If you have unrelenting pain associated with radiating leg pain or progressive muscle weakness caused by nerve compression, you might benefit from surgery. Surgery is usually reserved for pain related to structural problems, such as narrowing of the spine (spinal stenosis), a herniated disk, serious musculoskeletal injuries, or nerve compression that hasn’t responded to other therapy. This option is usually reserved for when the compressed nerve causes significant weakness, loss of bowel or bladder control, or when you have pain that progressively worsens or doesn’t improve with other therapies.

Specific surgeries are selected for specific conditions/indications. However, surgery is not always successful. It may be months following surgery before the person is fully healed and there may be permanent loss of flexibility.

Before you agree to back surgery, consider getting a second opinion from a qualified spine specialist. Spine surgeons may hold different opinions about when to operate, what type of surgery to perform and whether — for some spine conditions — surgery is warranted at all. Back and leg pain can be a complex issue that may require a team of health professionals to diagnose and treat.

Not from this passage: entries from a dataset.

theorem execElemwiseMax_eff (h : Eff F s0 s) (h_freeCtr : F .freeCtr = true) (h_rf : F .rf = true) (h_mem : F .mem = true) (h_ecc : F .ecc = true) (h_cat : F .cat = true) (h_shelves : F .shelves = true) (h_iln : F .iln = true) (h_bel : F .bel = true) (h_ldg : F .ldg = true) (h_pwr : F .pwr = true) :
    ∀ a0 a1, EffX F s0 (execElemwiseMax a0 a1 s) := by
  intro a0 a1
  unfold execElemwiseMax
  repeat' with_reducible first
    | assumption
    | refine State.perform_eff ?_ h_freeCtr h_rf h_mem h_cat h_shelves h_iln h_bel h_ldg h_pwr _ (fun _ _ _ _ _ => ?_) _ _ _ _
    | refine State.elemwise_eff ?_ h_rf h_mem h_ecc h_shelves _ _ _ _ _ _ _
    | refine EffX.next ?_
    | refine EffP.fst ?_
    | refine EffP.of_eq (by assumption) ?_
    | split
    | refine EffP.mk ?_ _

theorem execElemwiseMin_eff (h : Eff F s0 s) (h_freeCtr : F .freeCtr = true) (h_rf : F .rf = true) (h_mem : F .mem = true) (h_ecc : F .ecc = true) (h_cat : F .cat = true) (h_shelves : F .shelves = true) (h_iln : F .iln = true) (h_bel : F .bel = true) (h_ldg : F .ldg = true) (h_pwr : F .pwr = true) :
    ∀ a0 a1, EffX F s0 (execElemwiseMin a0 a1 s) := by
  intro a0 a1
  unfold execElemwiseMin
  repeat' with_reducible first
    | assumption
    | refine State.perform_eff ?_ h_freeCtr h_rf h_mem h_cat h_shelves h_iln h_bel h_ldg h_pwr _ (fun _ _ _ _ _ => ?_) _ _ _ _
    | refine State.elemwise_eff ?_ h_rf h_mem h_ecc h_shelves _ _ _ _ _ _ _
    | refine EffX.next ?_
    | refine EffP.fst ?_
    | refine EffP.of_eq (by assumption) ?_
    | split
    | refine EffP.mk ?_ _

theorem execElemwiseMul_eff (h : Eff F s0 s) (h_freeCtr : F .freeCtr = true) (h_rf : F .rf = true) (h_mem : F .mem = true) (h_ecc : F .ecc = true) (h_cat : F .cat = true) (h_shelves : F .shelves = true) (h_iln : F .iln = true) (h_bel : F .bel = true) (h_ldg : F .ldg = true) (h_pwr : F .pwr = true) :
    ∀ a0 a1, EffX F s0 (execElemwiseMul a0 a1 s) := by
  intro a0 a1
  unfold execElemwiseMul
  repeat' with_reducible first
    | assumption
    | refine State.perform_eff ?_ h_freeCtr h_rf h_mem h_cat h_shelves h_iln h_bel h_ldg h_pwr _ (fun _ _ _ _ _ => ?_) _ _ _ _
    | refine State.elemwise_eff ?_ h_rf h_mem h_ecc h_shelves _ _ _ _ _ _ _
    | refine EffX.next ?_
    | refine EffP.fst ?_
    | refine EffP.of_eq (by assumption) ?_
    | split
    | refine EffP.mk ?_ _

theorem execElemwiseSub_eff (h : Eff F s0 s) (h_freeCtr : F .freeCtr = true) (h_rf : F .rf = true) (h_mem : F .mem = true) (h_ecc : F .ecc = true) (h_cat : F .cat = true) (h_shelves : F .shelves = true) (h_iln : F .iln = true) (h_bel : F .bel = true) (h_ldg : F .ldg = true) (h_pwr : F .pwr = true) :
    ∀ a0 a1, EffX F s0 (execElemwiseSub a0 a1 s) := by
  intro a0 a1
  unfold execElemwiseSub
  repeat' with_reducible first
    | assumption
    | refine State.perform_eff ?_ h_freeCtr h_rf h_mem h_cat h_shelves h_iln h_bel h_ldg h_pwr _ (fun _ _ _ _ _ => ?_) _ _ _ _
    | refine State.elemwise_eff ?_ h_rf h_mem h_ecc h_shelves _ _ _ _ _ _ _
    | refine EffX.next ?_
    | refine EffP.fst ?_
    | refine EffP.of_eq (by assumption) ?_
    | split
    | refine EffP.mk ?_ _

theorem execExp_eff (h : Eff F s0 s) (h_freeCtr : F .freeCtr = true) (h_rf : F .rf = true) (h_mem : F .mem = true) (h_ecc : F .ecc = true) (h_cat : F .cat = true) (h_shelves : F .shelves = true) (h_iln : F .iln = true) (h_bel : F .bel = true) (h_ldg : F .ldg = true) (h_pwr : F .pwr = true) :
    ∀ a0 a1, EffX F s0 (execExp a0 a1 s) := by
  intro a0 a1
  unfold execExp
  repeat' with_reducible first
    | assumption
    | refine State.perform_eff ?_ h_freeCtr h_rf h_mem h_cat h_shelves h_iln h_bel h_ldg h_pwr _ (fun _ _ _ _ _ => ?_) _ _ _ _
    | refine State.unary_eff ?_ h_rf h_mem h_ecc h_cat h_shelves _ _ _ _ _
    | refine EffX.next ?_
    | refine EffP.fst ?_
    | refine EffP.of_eq (by assumption) ?_
    | split
    | refine EffP.mk ?_ _

theorem execRecip_eff (h : Eff F s0 s) (h_freeCtr : F .freeCtr = true) (h_rf : F .rf = true) (h_mem : F .mem = true) (h_ecc : F .ecc = true) (h_cat : F .cat = true) (h_shelves : F .shelves = true) (h_iln : F .iln = true) (h_bel : F .bel = true) (h_ldg : F .ldg = true) (h_pwr : F .pwr = true) :
    ∀ a0 a1, EffX F s0 (execRecip a0 a1 s) := by
  intro a0 a1
  unfold execRecip
  repeat' with_reducible first
    | assumption
    | refine State.perform_eff ?_ h_freeCtr h_rf h_mem h_cat h_shelves h_iln h_bel h_ldg h_pwr _ (fun _ _ _ _ _ => ?_) _ _ _ _
    | refine State.unary_eff ?_ h_rf h_mem h_ecc h_cat h_shelves _ _ _ _ _
    | refine EffX.next ?_
    | refine EffP.fst ?_
    | refine EffP.of_eq (by assumption) ?_
    | split
    | refine EffP.mk ?_ _

theorem execReduceMax_eff (h : Eff F s0 s) (h_freeCtr : F .freeCtr = true) (h_rf : F .rf = true) (h_mem : F .mem = true) (h_ecc : F .ecc = true) (h_cat : F .cat = true) (h_shelves : F .shelves = true) (h_iln : F .iln = true) (h_bel : F .bel = true) (h_ldg : F .ldg = true) (h_pwr : F .pwr = true) :
    ∀ a0 a1, EffX F s0 (execReduceMax a0 a1 s) := by
  intro a0 a1
  unfold execReduceMax
  repeat' with_reducible first
    | assumption
    | refine State.perform_eff ?_ h_freeCtr h_rf h_mem h_cat h_shelves h_iln h_bel h_ldg h_pwr _ (fun _ _ _ _ _ => ?_) _ _ _ _
    | refine State.reduce_eff ?_ h_rf h_mem h_ecc h_shelves _ _ _ _ _ _
    | refine EffX.next ?_
    | refine EffP.fst ?_
    | refine EffP.of_eq (by assumption) ?_
    | split
    | refine EffP.mk ?_ _

theorem execReduceMin_eff (h : Eff F s0 s) (h_freeCtr : F .freeCtr = true) (h_rf : F .rf = true) (h_mem : F .mem = true) (h_ecc : F .ecc = true) (h_cat : F .cat = true) (h_shelves : F .shelves = true) (h_iln : F .iln = true) (h_bel : F .bel = true) (h_ldg : F .ldg = true) (h_pwr : F .pwr = true) :
    ∀ a0 a1, EffX F s0 (execReduceMin a0 a1 s) := by
  intro a0 a1
  unfold execReduceMin
  repeat' with_reducible first
    | assumption
    | refine State.perform_eff ?_ h_freeCtr h_rf h_mem h_cat h_shelves h_iln h_bel h_ldg h_pwr _ (fun _ _ _ _ _ => ?_) _ _ _ _
    | refine State.reduce_eff ?_ h_rf h_mem h_ecc h_shelves _ _ _ _ _ _
    | refine EffX.next ?_
    | refine EffP.fst ?_
    | refine EffP.of_eq (by assumption) ?_
    | split
    | refine EffP.mk ?_ _

theorem execReduceSum_eff (h : Eff F s0 s) (h_freeCtr : F .freeCtr = true) (h_rf : F .rf = true) (h_mem : F .mem = true) (h_ecc : F .ecc = true) (h_cat : F .cat = true) (h_shelves : F .shelves = true) (h_iln : F .iln = true) (h_bel : F .bel = true) (h_ldg : F .ldg = true) (h_pwr : F .pwr = true) :
    ∀ a0 a1, EffX F s0 (execReduceSum a0 a1 s) := by
  intro a0 a1
  unfold execReduceSum
  repeat' with_reducible first
    | assumption
    | refine State.perform_eff ?_ h_freeCtr h_rf h_mem h_cat h_shelves h_iln h_bel h_ldg h_pwr _ (fun _ _ _ _ _ => ?_) _ _ _ _
    | refine State.reduce_eff ?_ h_rf h_mem h_ecc h_shelves _ _ _ _ _ _
    | refine EffX.next ?_
    | refine EffP.fst ?_
    | refine EffP.of_eq (by assumption) ?_
    | split
    | refine EffP.mk ?_ _

theorem execReduceSumsq_eff (h : Eff F s0 s) (h_freeCtr : F .freeCtr = true) (h_rf : F .rf = true) (h_mem : F .mem = true) (h_ecc : F .ecc = true) (h_cat : F .cat = true) (h_shelves : F .shelves = true) (h_iln : F .iln = true) (h_bel : F .bel = true) (h_ldg : F .ldg = true) (h_pwr : F .pwr = true) :
    ∀ a0 a1, EffX F s0 (execReduceSumsq a0 a1 s) := by
  intro a0 a1
  unfold execReduceSumsq
  repeat' with_reducible first
    | assumption
    | refine State.perform_eff ?_ h_freeCtr h_rf h_mem h_cat h_shelves h_iln h_bel h_ldg h_pwr _ (fun _ _ _ _ _ => ?_) _ _ _ _
    | refine State.reduce_eff ?_ h_rf h_mem h_ecc h_shelves _ _ _ _ _ _
    | refine EffX.next ?_
    | refine EffP.fst ?_
    | refine EffP.of_eq (by assumption) ?_
    | split
    | refine EffP.mk ?_ _

theorem execRsqrt_eff (h : Eff F s0 s) (h_freeCtr : F .freeCtr = true) (h_rf : F .rf = true) (h_mem : F .mem = true) (h_ecc : F .ecc = true) (h_cat : F .cat = true) (h_shelves : F .shelves = true) (h_iln : F .iln = true) (h_bel : F .bel = true) (h_ldg : F .ldg = true) (h_pwr : F .pwr = true) :
    ∀ a0 a1, EffX F s0 (execRsqrt a0 a1 s) := by
  intro a0 a1
  unfold execRsqrt
  repeat' with_reducible first
    | assumption
    | refine State.perform_eff ?_ h_freeCtr h_rf h_mem h_cat h_shelves h_iln h_bel h_ldg h_pwr _ (fun _ _ _ _ _ => ?_) _ _ _ _
    | refine State.unary_eff ?_ h_rf h_mem h_ecc h_cat h_shelves _ _ _ _ _
    | refine EffX.next ?_
    | refine EffP.fst ?_
    | refine EffP.of_eq (by assumption) ?_
    | split
    | refine EffP.mk ?_ _

theorem execScale_eff (h : Eff F s0 s) (h_freeCtr : F .freeCtr = true) (h_rf : F .rf = true) (h_mem : F .mem = true) (h_ecc : F .ecc = true) (h_cat : F .cat = true) (h_shelves : F .shelves = true) (h_iln : F .iln = true) (h_bel : F .bel = true) (h_ldg : F .ldg = true) (h_pwr : F .pwr = true) :
    ∀ a0 a1, EffX F s0 (execScale a0 a1 s) := by
  intro a0 a1
  unfold execScale
  repeat' with_reducible first
    | assumption
    | refine State.perform_eff ?_ h_freeCtr h_rf h_mem h_cat h_shelves h_iln h_bel h_ldg h_pwr _ (fun _ _ _ _ _ => ?_) _ _ _ _
    | refine State.unary_eff ?_ h_rf h_mem h_ecc h_cat h_shelves _ _ _ _ _
    | refine EffX.next ?_
    | refine EffP.fst ?_
    | refine EffP.of_eq (by assumption) ?_
    | split
    | refine EffP.mk ?_ _

end Sys2Proof.Machine
end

Different types of back surgery include:

  • Discectomy and microdiscectomy. This involves removal of the herniated portion of a disk through an incision in the back to relieve irritation and inflammation of a nerve. (Microdiscectomy uses a much smaller incision in the back and allows for a more rapid recovery). Diskectomy typically involves full or partial removal of the back portion of a vertebra (lamina) to access the ruptured disk. Laminectomy and discectomy are frequently performed together and the combination is one of the more common ways to remove pressure on a nerve root from a herniated disc or bone spur.
  • Spinal laminectomy (also known as spinal decompression) is done when a narrowing of the spinal canal causes pain, numbness, or weakness. This procedure involves the removal of the bone overlying the spinal canal (the lamina or bony walls). It enlarges the spinal canal and is performed to relieve nerve pressure caused by spinal stenosis.
  • Foraminotomy is an operation that “cleans out” or enlarges the bony hole (foramen) where a nerve root exits the spinal canal. Bulging discs or joints thickened with age can narrow the space where the spinal nerve exits and press on the nerve. Small pieces of bone over the nerve are removed through a small slit, allowing the surgeon to cut away the blockage and relieve pressure on the nerve.
  • Nucleoplasty also called plasma disc decompression (PDD), is a type of laser surgery that uses radiofrequency energy to treat people with low back pain associated with mildly herniated discs. Under x-ray guidance, a needle is inserted into the disc. A plasma laser device is then inserted into the needle and the tip is heated to 40-70 degrees Celsius, creating a field that vaporizes the tissue in the disc, reducing its size and relieving pressure on the nerves.
  • Spinal fusion. Spinal fusion permanently connects two or more bones in your spine. Spinal fusion is used to strengthen the spine and prevent painful movements in people with degenerative disc disease or spondylolisthesis (following laminectomy). It is occasionally used to eliminate painful motion between vertebrae that can result from a degenerated or injured disk. The spinal disc between two or more vertebrae is removed and the adjacent vertebrae are “fused” by bone grafts and/or metal devices secured by screws. Spinal fusion may result in some loss of flexibility in the spine and requires a long recovery period to allow the bone grafts to grow and fuse the vertebrae together. Spinal fusion has been associated with an acceleration of disc degeneration at adjacent levels of the spine.
  • Artificial disc replacement. Implanted artificial disks are a treatment alternative to spinal fusion for painful movement between two vertebrae due to a degenerated or injured disk. The procedure involves removing the disc and replacing it with a synthetic disc that helps restore height and movement between the vertebrae. But these relatively new devices aren’t an option for most people.
  • Interspinous spacers are small devices that are inserted into the spine to keep the spinal canal open and avoid pinching the nerves. It is used to treat people with spinal stenosis.
  • Vertebroplasty and kyphoplasty for fractured vertebra are minimally invasive treatments to repair compression fractures of the vertebrae caused by osteoporosis. Vertebroplasty uses three-dimensional imaging to assist in guiding a fine needle through the skin into the vertebral body, the largest part of the vertebrae. A glue-like bone cement is then injected into the vertebral body space, which quickly hardens to stabilize and strengthen the bone and provide pain relief. In kyphoplasty, prior to injecting the bone cement, a special balloon is inserted and gently inflated to restore height to the vertebral structure and reduce spinal deformity.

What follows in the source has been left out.